**WHAT YOU ARE ASKED TO DO**
Take the line that has "let s1 := match" in it and every line after it to the end of the entries, and reproduce them exactly.

**** STORED DATA

/-- The standby leader of a notice: the present one, or the eligible member with the lowest DEVID in another group (R379, R386). -/
def State.pickStandby (s : State) (members spares retiring : List Nat) (leader : Nat) : Nat :=
  if members.contains s.standby && s.standby != leader then s.standby
  else
    let ok := members.filter (fun d => d / 32 != leader / 32 && !(spares.contains d) && !(retiring.contains d) && (s.peer d).svc % 8 == 0)
    match ok with | [] => leader | x :: xs => xs.foldl Min.min x

/-- The next notice (R384). -/
def State.nextNotice (s : State) : Notice :=
  let m := s.memb
  let joins := m.joining.filter (fun j => !(m.leaving.contains j.1))
  let handed := (joins.filter (fun j => m.retiring.contains j.2 && j.1 != j.2)).map (fun j => j.2)
  let leave := m.leaving ++ handed
  let members := (joins.foldl (fun l j => insertNat l j.1) s.allMembers).filter (fun d => !(leave.contains d))
  let spares := m.spares.filter (fun d => members.contains d && !(joins.any (fun j => j.1 = d ∧ j.1 ≠ j.2)))
  let asked := m.handoffs.filter (fun d => members.contains d)
  let retiring := asked.foldl insertNat (m.retiring.filter (fun d => members.contains d))
  let kept := m.assigned.filter (fun a => spares.contains a.2)
  let orphans := (m.assigned.filter (fun a => !(spares.contains a.2) && m.leaving.contains a.2)).map (fun a => a.1)
  let lost := m.leaving.filter (fun d => !(m.spares.contains d))
  let assigned := assignAll spares (lost ++ orphans ++ asked) kept
  let leader := if members.contains s.leader then s.leader else s.standby
  { gen := s.gen + 1#16
    members := members
    spares := spares
    slots := ((List.range 64).filter s.configured).map (fun c =>
      (c, (List.range (s.commSlots c)).map (fun k => s.bindSlot c k leave joins)))
    leader := BitVec.ofNat 16 leader
    standby := BitVec.ofNat 16 (s.pickStandby members spares retiring leader)
    split := getField (s.reg 0x10008) 0 6
    arbGen := if leader = s.leader then s.xch.arbGen else s.xch.arbGen + 1#16
    retiring := retiring
    assigned := assigned
    plans := assigned.map (fun a => (a.1, s.planPage a.1)) }

/-- Something has changed that a notice would say. -/
def State.noticeDue (s : State) : Bool :=
  let m := s.memb
  !m.leaving.isEmpty || !m.joining.isEmpty || !m.handoffs.isEmpty
    || getField (s.reg 0x10008) 0 6 != getField (s.reg 0x10008) 16 6

/-- Issue the next generation (R384): devices without a spare are reported, slots that devices leave are remembered for their clones, and
the notice goes to every member and to those it removes; a leader whose own departure it says is removed (R388, R399). -/
def State.issue (s : State) : State :=
  let n := s.nextNotice
  let gone := s.allMembers.filter (fun d => !(n.members.contains d))
  let unserved := (s.memb.leaving.filter (fun d => !(s.memb.spares.contains d)) ++ s.memb.handoffs).filter (fun d => !(n.assigned.any (fun a => a.1 = d)))
  let left := n.slots.flatMap (fun e => (List.range e.2.length).filterMap (fun k =>
    let d := (s.slotDev e.1 k).toNat
    if s.memb.leaving.contains d then some (d, e.1, k) else none))
  let s1 := unserved.foldl (fun s d => s.post (.noSpare d)) s
  let s2 := s.memb.joining.foldl (fun s j => s.post (.joined j.1)) s1
  let m := { s2.memb with
    leaving := [], joining := [], handoffs := [], acks := [], issuedAt := s.nanos,
    vacated := (s2.memb.vacated ++ left).filter (fun v => n.assigned.any (fun a => a.1 = v.1)) }
  let s3 := ((n.members.filter (fun d => d != s.me)) ++ gone).foldl (fun s d => s.tell (.notice d n)) (s2.setMemb m)
  if n.members.contains s.me then s3.adopt n else s3.remove

/-- A further generation may be issued (R384). -/
def State.maySpace (s : State) : Bool :=
  s.members.all (fun d => s.memb.acks.contains d) || decide (s.memb.issuedAt + 1000000 ≤ s.nanos)

/-- `GENERATION_ISSUE` (R380, R384). The leader, with its quorum, issues the next generation notice. -/
def execGenerationIssue (s : State) : Out :=
  .next (if s.memb.up && s.isLeader && s.quorum && s.noticeDue && s.maySpace then s.issue else s)

/-- `NOTICE_ACKNOWLEDGEMENT` (R384). A member's acknowledgement reaches the leader. -/
def execNoticeAcknowledgement (dev : Nat) (gen : BitVec 16) (s : State) : Out :=
  .next (if s.isLeader && gen == s.gen then s.setMemb { s.memb with acks := insertNat s.memb.acks dev } else s)

/-- `LEADER_TAKEOVER` (R386). The standby leader, which has confirmed the leader's expulsion and holds a quorum, issues the generation that
removes the old leader and names itself. -/
def execLeaderTakeover (s : State) : Out :=
  if s.memb.up && s.isStandby && s.memb.leaving.contains s.leader && s.quorum then
    let s0 := if s.xch.acting then s else s.takeArbiter
    let s1 := s0.setReg 0x130008 (BitVec.ofNat 64 (s.me + 65536 * s.leader))
    .next s1.issue
  else .next s

/-! ## Updraft (R393 to R396) -/

/-- The place of stripe `k`: its extent's working list and its HBM offset (R394). -/
def stripePlace (es : List (Nat × Nat × List Nat)) (k : Nat) : Option (Nat × List Nat) :=
  match es with
  | [] => none
  | e :: rest => if k < e.2.1 / 2 ^ 20 then some (e.1 + k * 2 ^ 20, e.2.2) else stripePlace rest (k - e.2.1 / 2 ^ 20)

/-- Stripes of a plan. -/
def stripeTotal (es : List (Nat × Nat × List Nat)) : Nat := (es.map (fun e => e.2.1 / 2 ^ 20)).sum

/-- A stripe may be written now: no other agent owns a line of it, no view covers it, and its timestamp is granted (R181, R190, R338). -/
def State.landDue (s : State) (off : Nat) : Bool :=
  let a := s.hbm off
  (linesOf a (2 ^ 20)).all (fun l => (s.line l).owner.isNone) && !(s.viewed off (2 ^ 20)) && s.stampDue (s.storeStamp 0 a (2 ^ 20))

/-- `STRIPE_LAND` (R394, R395, R396). A stripe lands in this spare's HBM; one with poisoned sectors is fetched again from the next healthy
replica, and written with its poison once every replica has given poison. -/
def execStripeLand (stripe : Nat) (data : List Byte) (poison : List Nat) (s : State) : Out :=
  match s.memb.clone with
  | none => .next s
  | some c =>
    match stripePlace c.extents stripe with
    | none => .next s
    | some (off, reps) =>
      let healthy := reps.filter s.isMember
      let tries := Map.find (fun _ => 0) c.tries stripe
      if c.done.contains stripe then .next s
      else if healthy.isEmpty then .next (s.failClone c)
      else if !poison.isEmpty && tries + 1 < healthy.length then
        let r := s.reg 0x130018
        let c1 := { c with tries := Map.put (fun _ => 0) c.tries stripe (tries + 1) }
        .next ((s.setMemb { s.memb with clone := some c1 }).setReg 0x130018
          (putField (putField r 16 8 (Min.min (getField r 16 8 + 1) 255)) 0 2 2))
      else if !(s.landDue off) then .next s
      else
        let a := s.hbm off
        let bytes := (data ++ List.replicate (2 ^ 20) 0#8).take (2 ^ 20)
        let s1 := s.plainWrite (s.storeStamp 0 a bytes.length) a bytes
        let s2 := poison.foldl (fun s k => s.setPoison (a + 32 * k) true) s1
        let s3 := if poison.isEmpty then s2 else s2.post (.clonePoison off)
        let done := insertNat c.done stripe
        let r := s3.reg 0x130018
        let s4 := (s3.setMemb { s3.memb with clone := some { c with done := done } }).setReg 0x130018
          (putField (putField r 44 20 done.length) 0 2 2)
        .next (if done.length = stripeTotal c.extents then s4.sendPacket s4.leader (.cloned c.lost true) false else s4)

/-- `CLONE_TIMEOUT` (R393, R395). 5 s after the first view opened the clone fails: its views are released, and the leader is told. -/
def execCloneTimeout (s : State) : Out :=
  match s.memb.viewSince with
  | none => .next s
  | some t =>
    if s.nanos < t + 5000000000 then .next s
    else
      let s1 := match s.memb.clone with | some c => s.failClone c | none => s
      let spares := (s1.views.map (fun v => v.spare)).eraseDups
      let told := s1.memb.assigned.filter (fun a => spares.contains a.2)
      let s2 := spares.foldl (fun s d => s.releaseViews d) (told.foldl (fun s a => s.sendPacket s.leader (.cloned a.1 false) false) s1)
      let lost := if s2.isLeader then s2.memb.assigned else []
      let s3 := lost.foldl (fun s a => s.post (.cloneFailed a.1)) s2
      .next (s3.setMemb { s3.memb with viewSince := none, assigned := if s3.isLeader then [] else s3.memb.assigned })

end Sys2Proof.Machine
end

********

**COMPLETED TASK**
      let s1 := match s.memb.clone with | some c => s.failClone c | none => s
      let spares := (s1.views.map (fun v => v.spare)).eraseDups
      let told := s1.memb.assigned.filter (fun a => spares.contains a.2)
      let s2 := spares.foldl (fun s d => s.releaseViews d) (told.foldl (fun s a => s.sendPacket s.leader (.cloned a.1 false) false) s1)
      let lost := if s2.isLeader then s2.memb.assigned else []
      let s3 := lost.foldl (fun s a => s.post (.cloneFailed a.1)) s2
      .next (s3.setMemb { s3.memb with viewSince := none, assigned := if s3.isLeader then [] else s3.memb.assigned })

end Sys2Proof.Machine
end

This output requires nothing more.